When researchers evaluated changes in CD4 cell counts, they performed analyses incorporating the identified predictors. In women starting a triple-NRTI regimen had on average a CD4 cell count 90 cells lower after a year of treatment than women starting a PI regimen, after adjusting for potentially confounding factors. There was no different between women starting PI and NNRTI regimens. However at two years, women starting an NNRTI regimen also had a CD4 cell count lower than PI-regimen women, on average 54 cells/mm3 lower.
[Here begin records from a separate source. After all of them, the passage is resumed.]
-- ==== Sys2Proof/Certificates/Slice0/Obligations.lean ====
section
/-! DEFINITION. The statements about the model that the provers take up. -/
open Sys2Proof Sys2Proof.Machine

/-! ## The queue -/

/-- A step with a command at the front of the queue is that command's effect on the state with the queue's rest. What a step
of the block is, is the model's form (notes/assumptions/74.md). -/
def Obligations.StepRunsFront : Prop :=
  ∀ (c : Instr) (cs : List Instr) (s : State),
    step { s with pending := c :: cs } = exec c { s with pending := cs }

/-! ## Mailbox commands that report -/

/-- QUERY_MODULE, READ_COUNTERS, QUERY_PLACEMENT and ATTEST write their report through the slots they name and succeed: the
module record (R347), the counters of the kind asked for (R346, R370), the placement report that the last boundary of the job
left (R168), the signed report (R386). -/
def Obligations.ReportsAnswered : Prop :=
  (∀ (s : State) (p : PartId) (m : BoxId), Due s p m 0x01 → (s.asked p m).job = 0 → 4 ≤ (s.asked p m).body.length →
    AreasGood s (s.asked p m) →
    exec (.queryModule p m) s
      = .next ((s.slotWrite p (u32 (s.asked p m).body 0) (s.moduleRecord p)).finish (s.asked p m) (ok [])))
  ∧ (∀ (s : State) (p : PartId) (m : BoxId) (bs : Bytes), Due s p m 0x50 → s.kindScope (s.asked p m) = none →
    bodyFault (s.asked p m).body (bodyFields 0x50) (counterChecks (s.asked p m).body) = none →
    s.countersAsked (s.asked p m) = .ok bs → AreasGood s (s.asked p m) →
    exec (.readCounters p m) s
      = .next ((s.slotWrite p (u32 (s.asked p m).body 8) bs).finish (s.asked p m) (ok (leBytes 4 bs.length))))
  ∧ (∀ (s : State) (p : PartId) (m : BoxId) (j : Job), Due s p m 0x13 → s.scoped (s.asked p m) = .ok j →
    s.job (s.asked p m).job = some j →
    8 ≤ (s.asked p m).body.length → 1 ≤ u32 (s.asked p m).body 4 → u32 (s.asked p m).body 4 ≤ 65536 →
    j.layout.report.length ≤ u32 (s.asked p m).body 4 * (s.planRec p).slotSize → AreasGood s (s.asked p m) →
    exec (.queryPlacement p m) s
      = .next ((s.slotWrite p (u32 (s.asked p m).body 0) j.layout.report).finish (s.asked p m) (ok [])))
  ∧ (∀ (s : State) (p : PartId) (m : BoxId), Due s p m 0x70 → (s.asked p m).job = 0 → 36 ≤ (s.asked p m).body.length →
    AreasGood s (s.asked p m) →
    exec (.attest p m) s
      = .next (({ s with draws := s.draws + 1 }.slotWrite p (u32 (s.asked p m).body 0x20)
          (s.attestReport p (sub (s.asked p m).body 0 32))).finish (s.asked p m) (ok [])))

/-- READ_EVENTS drops the oldest MAX records from the caller's queue, writes them to the slots it names, and replies how many it
wrote and whether more stand (R346). DEBUG_ACCUM_READ mode 1 writes the job's snapshot with the tiles asked for, uses it up, and
replies its length; mode 2 drops the selection and mode 0 sets it, each replying a length of 0 (R113, R114, R346). That a reply
of modes 0 and 2 is 4 bytes of 0, and how the tiles are laid out, is the model's choice (notes/assumptions/17.md). -/
def Obligations.ReadsTake : Prop :=
  (∀ (s : State) (p : PartId) (m : BoxId) (q : List Event) (n : Nat), Due s p m 0x51 → (s.asked p m).job = 0 →
    8 ≤ (s.asked p m).body.length → q = s.parts[p.val].events → n = u32 (s.asked p m).body 4 → 1 ≤ n → n ≤ 65536 →
    AreasGood s (s.asked p m) →
    exec (.readEvents p m) s
      = .next (((s.updPart p (fun x => { x with events := q.drop n, evEmptied := (q.drop n).isEmpty })).slotWrite p
          (u32 (s.asked p m).body 0) ((q.take n).flatMap Event.bytes)).finish (s.asked p m)
            (ok (leBytes 4 (Nat.min n q.length) ++ leBytes 4 (if n < q.length then 1 else 0)))))
  ∧ (∀ (s : State) (p : PartId) (m : BoxId) (x : Snap), Due s p m 0x80 → debugMode (s.asked p m).body = 1 →
    s.debugCheck (s.asked p m) = none → s.parts[p.val].snap = some x → x.job = (s.asked p m).job →
    AreasGood s (s.asked p m) →
    exec (.debugReadSnapshot p m) s
      = .next (((s.slotWrite p (u32 (s.asked p m).body 0x18) (x.answer (u64 (s.asked p m).body 0x10))).updPart p
          (fun q => { q with snap := none })).finish (s.asked p m)
            (ok (leBytes 4 (x.answer (u64 (s.asked p m).body 0x10)).length))))
  ∧ (∀ (s : State) (p : PartId) (m : BoxId), Due s p m 0x80 → debugMode (s.asked p m).body = 2 →
    s.debugCheck (s.asked p m) = none → AreasGood s (s.asked p m) →
    exec (.debugClearSelection p m) s
      = .next ((s.updPart p (fun q => { q with snapSel := none })).finish (s.asked p m) (ok (leBytes 4 0))))
  ∧ (∀ (s : State) (p : PartId) (m : BoxId) (j : Job), Due s p m 0x80 → Suspended s (s.asked p m) j →
    debugMode (s.asked p m).body = 0 → s.debugCheck (s.asked p m) = none → AreasGood s (s.asked p m) →
    exec (.debugArmSnapshot p m) s
      = .next ((s.updPart p (fun q => { q with
          snapSel := some ⟨j.handle, u32 (s.asked p m).body 4, debugPairs (s.asked p m).body⟩ })).finish (s.asked p m)
            (ok (leBytes 4 0))))

/-- What an answer leaves in the mailbox (R145, R338): over memory in canonical form, every reply reads back. A malformed
header or an unknown code is answered with 0x8001 or 0x8002 and has no effect (R339). -/
def Obligations.AnswersReadBack : Prop :=
  (∀ (s : State) (c : Cmd) (done : Nat) (r : Result), s.memoryWf → r.reply.length ≤ 16320 →
    Replied c done r (s.answer c done r) ∧ (s.answer c done r).memoryWf)
  ∧ (∀ (s : State) (p : PartId) (m : BoxId) (st : Nat), s.memoryWf → s.waits p m = true →
    headerFault (s.header p m) = some st →
    ∃ t, exec (.mailboxProtocolViolation p m) s = .next t ∧ Replied (s.flipped p m) s.now (fail st) t
      ∧ (st = 0x8001 ∨ st = 0x8002)
      ∧ t.hbm = s.hbm ∧ t.counters = s.counters ∧ t.beyondAnswer = s.beyondAnswer)

/-- A report changes nothing but the caller's own windows, queue and mailboxes, and the record of what went out: no byte
of HBM outside the caller's bulk window, no register, table or job of the module. -/
def Obligations.ReportsFrame : Prop :=
  ∀ (s t : State) (p : PartId) (m : BoxId) (i : Instr),
    i ∈ [Instr.queryModule p m, .readCounters p m, .readEvents p m, .queryPlacement p m, .attest p m,
      .debugReadSnapshot p m, .debugClearSelection p m, .placePreview p m, .mailboxProtocolViolation p m] →
    exec i s = .next t →
    t.beyondAnswer = s.beyondAnswer ∧ ∀ a, ¬ s.inWindow p a → Mem.get t.hbm.mem a = Mem.get s.hbm.mem a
In discussing their findings, the researchers note that regimen choice and predictors have changed over time. They argue that including these predictors in the analysis of CD4 cell count data allowed them to identify a significant association between initial regimen choice and subsequent immunological response.

“It is clear,” they write, “that a multitude of factors affect a patient’s initial regimen, and we conclude that omitting those from investigations into the effectiveness of therapy has the potential to introduce residual confounding. In this cohort of US women, we were able to avoid such confounding by identifying, and subsequently controlling for, predictors of initial HAART regimen.” In conclusion, they urge future groups to include predictors in the design of future studies assessing the efficacy of HIV therapies in observational settings such as WIHS.

References

Golub ET et al. Patterns, predictors, and consequences of initial regimen type among HIV-infected women receiving highly active antiretroviral therapy. Clin Infect Dis 46: 305 – 312, 2008.